In our example of the targeting exercise for the poorest villages think about a particular village-tract that is excluded because it is not poor enough in terms of the village-tract level poverty score.  Consider the case that this village-tract contains one village for which if the poverty score were taken at the village level it would be poorer than any of the village in the village-tracts included in the target. Here we could easily see how a village could be wrongly excluded while another could be wrongly included in its place because of the ecological fallacy arising from taking village-tracts instead of villages.  

The Ecological Fallacy entry in Wikipedia contains an interesting example on election for governor of Washington, USA:

The ecological fallacy was discussed in a court challenge to the Washington gubernatorial election, 2004 in which a number of illegal voters were identified, after the election; their votes were unknown, because the vote was by secret ballot. The challengers argued that illegal votes cast in the election would have followed the voting patterns of the precincts in which they had been cast, and thus adjustments should be made accordingly. An expert witness said this approach was like trying to figure out Ichiro Suzuki's batting average by looking at the batting average of the entire Seattle Mariners team, since the illegal votes were cast by an unrepresentative sample of each precinct's voters, and might be as different from the average voter in the precinct as Ichiro was from the rest of his team. The judge determined that the challengers' argument was an ecological fallacy and rejected it.

In my previous post "Big data: problems of correlation, bias, and machine learning" I showed the graph of statistically significant correlation between chocolate consumption per capita and number of Nobel laureates in a country to illustrate the fact that "correlation does not imply causation". The information for it came from a paper published in the New England Journal of Medicine in 2012. It claimed that chocolate consumption could enhance cognitive function.
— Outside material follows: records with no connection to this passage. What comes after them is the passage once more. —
-- ==== Sys2Proof/Machine/Operands.lean ====
section
/-!
DEFINITION. Operand forms: the sweep of a vector instruction and its sources, masks and destinations (R168 to R175),
immediates (R67), and the reads and writes of memory that a list of element addresses makes, checked in order (R148,
R187 to R190).
-/

namespace Sys2Proof.Machine

/-- A sign-extended immediate as a word (R67). -/
def immS {n : Nat} (i : BitVec n) : Word := i.signExtend 64
/-- A halfword offset (R64). -/
def immH {n : Nat} (i : BitVec n) : Word := i.signExtend 64 * 2

/-! ### What a queued operation may do next -/

/-- The outcome of trying a queued operation: done, it must wait (with what has changed while it waits), an effect with
its payload and VLOG cause, or an effect of an operation that keeps a progress record (R249). -/
inductive QRes
  | done (s : State)
  | wait (s : State) (e : QEntry)
  | eff (s : State) (e : Nat) (payload : Word) (cause : Nat)
  | effAt (s : State) (q : QEntry) (e : Nat) (payload : Word)
  deriving DecidableEq, Repr

/-! ### Vector sources and destinations -/

/-- Body positions in row-major order (R168). -/
def bodyPos (rows vl : Nat) : List (Nat × Nat) := (upTo rows).flatMap fun r => (upTo vl).map fun i => (r, i)

/-- A source register as a vector-queue instruction sees it: an open transient entry before the register file (R174). -/
def Hart.srcV (h : Hart) (n : Reg) : VReg :=
  match h.bypass.find? fun b => !b.isMask && decide (b.reg = n.toNat) with
  | some b => b.v
  | none => h.getV n.toNat

/-- A mask register as a vector-queue instruction sees it (R174, R175). -/
def Hart.srcM (h : Hart) (k : BitVec 3) : List Nat :=
  match h.bypass.find? fun b => b.isMask && decide (b.reg = k.toNat) with
  | some b => b.m
  | none => h.m.get [] k.toNat

/-- Active body positions under a mask number (R168). -/
def Hart.active (h : Hart) (mk : BitVec 3) (rows vl : Nat) : List (Nat × Nat) :=
  if mk = 0 then bodyPos rows vl else (bodyPos rows vl).filter fun p => (h.srcM mk).contains (p.1 * 4096 + p.2)

/-- Writes a v register from any queue: an older transient value of it is no longer the youngest (R174). The landing mark is
that of `v`: only a vector-queue write clears it (R196), so the other queues hand back the register's own. -/
def Hart.writeV (h : Hart) (n : Reg) (v : VReg) : Hart :=
  { h.setV n.toNat v with bypass := h.bypass.filter fun b => b.isMask || decide (b.reg ≠ n.toNat) }

/-- A cell of a file is good again: all of it has been written (R383). -/
def Hart.mend (h : Hart) (f : CellFile) (n : Nat) : Hart := { h with bad := h.bad.filter fun c => decide (c ≠ (f, n)) }

/-- Writes the result of a vector-queue instruction to a v register, or with T = 1 to the bypass (R174). A write clears
the landing mark (R196). With `all`, which a result that is not G always is, it covers the register, and mends it (R383). -/
def Hart.putV (h : Hart) (t : Bool) (n : Reg) (v : VReg) (all : Bool := !decide (v.tag = .g)) : Hart :=
  if t then
    { h with bypass := ⟨false, n.toNat, v, [], 4, all⟩ :: h.bypass.filter fun b => b.isMask || decide (b.reg ≠ n.toNat) }
  else
    let h := h.writeV n { v with mark := false }
    if all then h.mend .v n.toNat else h

/-- These positions are all that a v or m register has (R167). -/
def Hart.covers (h : Hart) (ps : List (Nat × Nat)) : Bool := decide (ps.length = h.rmax * h.vlmax)

/-- As `putV` for a mask register (R175). -/
def Hart.putM (h : Hart) (t : Bool) (k : BitVec 3) (m : List Nat) (all : Bool) : Hart :=
  let rest := h.bypass.filter fun b => !b.isMask || decide (b.reg ≠ k.toNat)
  if t then { h with bypass := ⟨true, k.toNat, .zero, m, 4, all⟩ :: rest }
  else
    let h := { h with m := h.m.putD [] k.toNat m, bypass := rest }
    if all then h.mend .m k.toNat else h

/-- One vector-queue instruction has gone by: every open entry has one fewer left (R174). An entry is made with four,
its own instruction included. -/
def Hart.tickBypass (h : Hart) : Hart :=
  { h with bypass := (h.bypass.map fun b => { b with left := b.left - 1 }).filter fun b => decide (0 < b.left) }

/-- A register with `f` written at the listed positions, the others undisturbed (R168): full storage. -/
def VReg.update (v : VReg) (sew rmax vlmax : Nat) (ps : List (Nat × Nat)) (f : Nat → Nat → Nat) : VReg :=
  let g := v.expand sew rmax vlmax
  { g with elems := ps.foldl (fun m p => m.putD 0 (p.1 * 4096 + p.2) (BitVec.ofNat 32 (f p.1 p.2 % 2 ^ sew))) g.elems }

/-- Writes `f` at the positions `ps` of vD (or of its transient value), tag G; the other positions are those of the
register file (R168, R174). -/
def Hart.sweep (h : Hart) (t : Bool) (d : Reg) (ps : List (Nat × Nat)) (f : Nat → Nat → Nat) : Hart :=
  h.putV t d ((h.getV d.toNat).update h.sew h.rmax h.vlmax ps f) (h.covers ps)

/-- A uniform register (R172). -/
def VReg.uni (sew v : Nat) : VReg := ⟨.u, BitVec.ofNat 32 (v % 2 ^ sew), 0, 0, [], false⟩
/-- An affine register (R172). -/
def VReg.aff (sew base step rstep : Nat) : VReg :=
  ⟨.a, BitVec.ofNat 32 (base % 2 ^ sew), BitVec.ofNat 32 (step % 2 ^ sew), BitVec.ofNat 32 (rstep % 2 ^ sew), [], false⟩

/-! ### Bytes that a younger access has reached (R344) -/

/-- The number of the place of a byte of a hart's address space, if it has one (R69, R143, R144, R205, R374). -/
def State.eaKey (s : State) (slot ea : Nat) : Option Nat :=
  let h := s.hart slot
  if 2 ^ 56 ≤ ea then none
  else if ea < 0x200000 then some (spadKey (coreOf slot) (h.bind.spb * 4096 + ea))
  else if ea < 0x1000000 then
    match h.windows.getD (ea / 2 ^ 21 - 1) none, s.launchOf slot with
    | some (g, ord), some l =>
      let t := ((l.groups[g]?).bind fun gr => gr.members[ord]?).getD 0
      match s.role l g ord with
      | .bound k => some (spadKey (coreOf k) ((s.hart k).bind.spb * 4096 + ea % 2 ^ 21))
      | .away .. => some (2 ^ 60 + t * 2 ^ 21 + ea % 2 ^ 21)
      | .unbound _ => none
    | _, _ => none
  else if !isTask slot && decide (Config.opmBase ≤ ea) && decide (ea < Config.opmBase + 2 ^ 32) then
    let c := (ea - Config.opmBase) / 2 ^ 24
    let o := ea % 2 ^ 24
    let p := imageHome c o
    some (if o < 0x200000 then spadKey c o else if o < 0x240000 then tblKey c (o - 0x200000) else 2 ^ 57 + p.1 * 2 ^ 24 + p.2)
  else
    (s.translate (coreOf slot) h.bind.asid.toNat h.bind.xlat.toNat ea).map fun p => if inDram p.1 then p.1 else 2 ^ 58 + p.1

/-- A place as a hart notes it: a byte of its own scratchpad by its offset, which a move to another core keeps (R162). -/
def State.homeKey (s : State) (slot k : Nat) : Nat :=
  let b := s.hart slot |>.bind
  let o := spadKey (coreOf slot) (b.spb * 4096)
  if o ≤ k ∧ k < o + b.allot * 4096 then 2 ^ 61 + (k - o) else k
/-- The place that it noted so. -/
def State.awayKey (s : State) (slot k : Nat) : Nat :=
  if 2 ^ 61 ≤ k then spadKey (coreOf slot) ((s.hart slot).bind.spb * 4096) + (k - 2 ^ 61) else k
/-- The byte that a hart sees at a place it has noted, where that is one of memory. -/
def State.byteOf (s : State) (slot k : Nat) : Option Nat :=
  if k < 2 ^ 57 ∨ 2 ^ 61 ≤ k then some (s.seenByte slot (s.awayKey slot k)).toNat else none

/-- The bytes of `v`, read at `ea`, by their places. -/
def State.bytesAt (s : State) (slot ea n v : Nat) : List (Nat × Nat) :=
  (upTo n).filterMap fun i => (s.eaKey slot (ea + i)).map fun k => (s.homeKey slot k, v / 2 ^ (8 * i) % 256)

/-- Something may still have to come before the reads of a queued entry: a token, a fence, or an access of its stream (R339). -/
def Hart.ordered (h : Hart) (e : QEntry) : Bool :=
  h.queue.any fun o => !o.ran && decide (o.seq ≤ e.seq) &&
    ((decide (o.q = e.q) && ((decide (o.sync.wait ≠ 0) && !o.popped) ||
        (match o.op with | .fence _ => true | .tokpop => true | _ => false))) ||
      (decide (o.seq < e.seq) && o.op.stream.isSome && decide (o.op.stream = e.op.stream)))

/-- A byte and its value are noted; what has been noted of it before stays, but after a store of the hart to it the value noted is
the only one left. A word of table memory has to be what it was. -/
def noteByte (strict st : Bool) (l : List (Nat × Nat × Bool)) (x : Nat × Nat) : List (Nat × Nat × Bool) :=
  if l.any fun y => decide (y.1 = x.1) then l.map fun y => if y.1 = x.1 then (y.1, y.2.1, y.2.2 && !st) else y
  else l ++ [(x.1, x.2, (strict || (decide (2 ^ 49 ≤ x.1) && decide (x.1 < 2 ^ 57))) && !st)]

/-- Accesses of program order `seq` have read the bytes of `l`, or with `st` have found them where they store: every older read of
the hart that is still to be made, queued or of a pass, is to see these values and no newer ones, for a hart never sees a byte go
back to an older value (R150, R344). -/
def State.noteReads (s : State) (slot seq : Nat) (st : Bool) (l : List (Nat × Nat)) : State :=
  let late (e : QEntry) : Bool := e.op.gathers && !e.ran && decide (e.seq < seq)
  let mine (p : Pass) : Bool := decide (p.slot = slot) && decide (p.entry.seq < seq)
  let h := s.hart slot
  let note (e : QEntry) : QEntry := if late e then { e with bound := l.foldl (noteByte (h.ordered e) st) e.bound } else e
  let s := if h.queue.any late then s.setHart slot { h with queue := h.queue.map note } else s
  if s.passes.any mine then
    { s with passes := s.passes.map fun p => if mine p then { p with bound := l.foldl (noteByte false st) p.bound } else p }
  else s

/-- `n` bytes `v` with the noted values in their places, `k` giving the place of each. -/
def overlay (l : List (Nat × Nat × Bool)) (k : Nat → Option Nat) (n v : Nat) : Nat :=
  if l = [] then v
  else leNat ((upTo n).map fun i => BitVec.ofNat 8 (match (k i).bind fun k => l.find? fun y => decide (y.1 = k) with
    | some y => y.2.1
    | none => v / 2 ^ (8 * i)))
/-- What a read of `n` bytes at `ea` gives that finds `v` there. -/
def State.recall (s : State) (slot : Nat) (l : List (Nat × Nat × Bool)) (ea n v : Nat) : Nat :=
  overlay l (fun i => (s.eaKey slot (ea + i)).map (s.homeKey slot)) n v

/-! ### Element reads and writes of memory -/

/-- An uncorrectable error that an access meets: of a byte of memory, or of a cell of a core's register images. -/
inductive BadAt
  | byte (key n : Nat)
  | cell (core : Nat) (f : CellFile) (i : Nat)
  deriving DecidableEq, Repr
/-- It is logged: each granule of memory that a read of `n` bytes has met, or word of table memory, once (R277). -/
def State.logBad (s : State) : BadAt → State
  | .byte k n =>
    if k < 2 ^ 48 then s.readNoted k n
    else
      let g := if k < 2 ^ 49 then 8 else 4
      ((((upTo n).map (k + ·)).filter s.badByte).map (· / g)).dedup.foldl (fun s i => s.logUncor (max k (i * g))) s
  | .cell c f i => s.logErr 1 (cellSrc f) c i

/-- What one element access finds. -/
inductive Elem
  | val (v : Nat)
  | eff (e : Nat) (payload : Word) (bad : Option BadAt)
  | wait
  | remote (lid : BitVec 32) (ep g ord off : Nat)
  deriving DecidableEq, Repr

/-- Checks and reads `n` bytes at `ea` (R148). `have_` are the values that other packages have answered, by address. -/
def State.elemRead (s : State) (slot : Nat) (k : AccK) (align : Bool) (have_ : List (List Nat)) (ea n : Nat) : Elem :=
  let w : Word := BitVec.ofNat 64 ea
  if align ∧ ea % n ≠ 0 then .eff effMISALIGNED w none
  else
    match s.decodeEA slot k ea n with
    | .eff e p => .eff e p none
    | .wait => .wait
    | .ok (.bytes key) =>
      if s.badRange key n then .eff effUNCORRECTED w (some (.byte key n)) else .val (s.seen slot key n)
    | .ok (.image c o) =>
      match s.imageBad c o n with
      | some (f, i) => .eff effUNCORRECTED w (some (.cell c f i))
      | none => .val (s.imageRead c o n)
    | .ok (.fe off) => .val (s.feRead off).toNat
    | .ok (.remote lid p g ord off) =>
      match have_.find? fun l => l.headD 0 = ea with
      | some l => .val (l.getD 1 0)
      | none => .remote lid p g ord off

/-- Sends one window load to another package and notes its tag (R400, R403; log 30). -/
def State.sendLoad (s : State) (slot : Nat) (who : Who) (lid : BitVec 32) (ep g ord off n : Nat) : State :=
  let t := s.header 0x05 (BitVec.ofNat 16 ep)
  let s := s.modHart slot fun h => { h with remote := some ⟨t.tag, who, none⟩ }
  s.send (.win t ⟨lid, g, ord, off, .load n⟩)

/-- Reads a list of elements in order. The first that faults decides; one that must wait or come from another package
makes the operation wait, its answers kept in the entry. -/
inductive Gather1
  | vals (s : State) (l : List Nat)
  | wait (s : State) (e : QEntry)
  | eff (s : State) (i e : Nat) (payload : Word)
  deriving DecidableEq, Repr

/-- Takes an answer that has come for an entry, then looks at element `i` when it is not a value. -/
def State.gatherStop (s : State) (slot : Nat) (q : QEntry) (ea n i : Nat) (x : Elem) : Gather1 :=
  match x with
  | .val _ => .wait s q
  | .eff e p bad => .eff (match bad with | some k => s.logBad k | none => s.noteEA slot ea) i e p
  | .wait => .wait s q
  | .remote lid ep g ord off =>
    match (s.hart slot).remote with
    | none => .wait (s.sendLoad slot (.entry q.seq) lid ep g ord off n) q
    | some r =>
      match (if r.who = .entry q.seq then r.answer else none) with
      | none => .wait s q
      | some (st, v) =>
        let s := s.modHart slot fun h => { h with remote := none }
        if st = 0 then .wait s { q with staged := [ea, v] :: q.staged }
        else if st = 3 then .eff s i effUNCORRECTED (BitVec.ofNat 64 ea)
        else if st = 4 && !s.waitsForEver slot g ord then .eff s i effROLE_UNBOUND (BitVec.ofNat 64 (g * 65536 + ord))
        else .wait s q

/-- The bytes of memory at `eas`, `n` at each, are delivered to a slot (R277). -/
def State.correctedAt (s : State) (slot : Nat) (k : AccK) (n : Nat) (eas : List Nat) : State :=
  if s.weakDram = [] then s
  else eas.foldl (fun s ea => match s.decodeEA slot k ea n with | .ok (.bytes key) => s.corrected key n | _ => s) s

/-- Every older scalar store of the slot performs before an access that reads a place beside memory, for the register images and
the front end are read as they stand, or that meets an uncorrectable granule, which a store of its own may cover (R149, R150). -/
def State.settled (s : State) (slot : Nat) (k : AccK) (n : Nat) (eas : List Nat) : State :=
  if (s.hart slot).sbuf = [] then s
  else if eas.all fun ea => match s.decodeEA slot k ea n with
      | .ok (.image _ _) => false
      | .ok (.fe _) => false
      | .ok (.bytes key) => !s.badRange key n
      | _ => true then s
  else s.drain slot
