/-- The offset of the stored word that pattern `p` of table `t` of row `r` reads, and whether it is negated (R240). -/
def TSet.slot (x : TSet) (r t p : Nat) : Nat × Bool :=
  let n := x.b * x.g
  let neg := x.mir && decide (2 ^ (n - 1) ≤ p)
  let j := if neg then 2 ^ n - 1 - p else p
  (x.o + 16 + ((r * x.nt + t) * x.te + j) * 4, neg)

/-- The value of a stored word read so: none for the NaN entry (R240). -/
def entryVal (w : Nat) (neg : Bool) : Option Int :=
  if w % 2 ^ 32 = 0x80000000 then none else some (if neg then -(sx 32 w) else sx 32 w)

/-- The sum of entries, none when one of them is the NaN entry (R248, R267). -/
def partialSum (l : List (Option Int)) : Option Int :=
  l.foldl (fun a x => match a, x with | some a, some x => some (a + x) | _, _ => none) (some 0)

/-- The term of a group partial under a scale byte (R248). -/
def groupTerm (p : Option Int) (tx : Int) (sc : Nat) : Term :=
  match p with
  | none => none
  | some p => if sc = 0xFF then none else some (p, tx - 1 + sc - 127)

/-- Stores 4-byte words into a slot's table memory. -/
def State.tblWrite (s : State) (slot off : Nat) (ws : List Nat) : State :=
  s.performStore slot (.bytes (tblAt slot off)) (ws.flatMap (leBytes 4))

/-! ### Codebooks (R238) -/

def State.cbld (s : State) (slot : Nat) (e : QEntry) (b : Nat) : QRes :=
  let eas := (upTo (2 ^ b)).map fun k => (e.xv 0 + k) % 2 ^ 64
  match s.gather slot e .vld true 1 eas with
  | .wait s e => .wait s e
  | .eff s _ x p => .eff s x p 1
  | .vals s vs =>
    let q := vs.map (sx 8)
    .done ((s.modHart slot fun h => { h with cbs := h.cbs.put b ⟨q, mirrorOf q⟩ }).noteAll slot eas)

/-! ### TSHAPE and TBLD (R239 to R244) -/

def tshapeBest (mir : Bool) (b rows vl cap n : Nat) : Nat :=
  (upTo (16 / b)).foldl (fun best i =>
    let g := i + 1
    if n * setBytes rows (cdiv vl g) (entriesOf mir b g) ≤ cap then g else best) 0

/-- The value of an activation from its staged bits. -/
def actVal (ty : ActTy) (v : Nat) : FpVal :=
  match ty with
  | .i32 => fpOfZ (sx 32 v)
  | .f32 => fpDecode fmtF32 false v
  | .e3m2 => fpDecode fmtE3m2 false v
  | .e2m3 => fpDecode fmtE2m3 false v

/-- floor(log2 |a|) of a finite non-zero value. -/
def fpLog : FpVal → Option Int
  | .fin _ m e => if m = 0 then none else some (m.log2 + e)
  | _ => none

/-- TX of R239. -/
def sharedExp (ty : ActTy) (l : List FpVal) : Int :=
  match (l.filterMap fpLog).max? with
  | none => 0
  | some e => if ty = .i32 then max (e - 14) 0 else e - 14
The basis for this conclusion was that the number of Nobel Prize laureates in each country was strongly correlated with the per capita consumption of chocolate in that country.  However a recent paper by Velickovic in Scientific American (What Everyone Should Know about Statistical Correlation: A common analytical error hinders biomedical research and misleads the public, January-February 2015 - http://www.americanscientist.org/issues/pub/2015/1/what-everyone-should-know-about-statistical-correlation/99999) the author and his commentators were unsure of if the authors of the New England Journal of Medicine article made a blunder or if they were writing it tongue-in-cheek.

The interesting point, however, is that apart from being educational as illustrating correlation does not imply causation, the analysis in the New England Journal of Medicine article could be seen as an example of ecological fallacy. Velickovic writes:

... the authors fell into an ecological fallacy, when a conclusion about individuals is reached based on group-level data. In this case, the authors calculated the correlation coefficient at the aggregate level (the country), but then erroneously used that value to reach a conclusion about the individual level (eating chocolate enhances cognitive function). Accurate data at the individual level were completely unknown: No one had collected data on how much chocolate the Nobel laureates consumed, or even if they consumed any at all. I was not the only one to notice this error. Many other scientists wrote about this case of erroneous analysis. Chemist Ashutosh Jogalekar wrote a thorough critique on his Scientific American blog The Curious Wavefunction , and Beatrice A. Golomb of University of California, San Diego, even tested this hypothesis with a team of coauthors, pointing out that there is no link.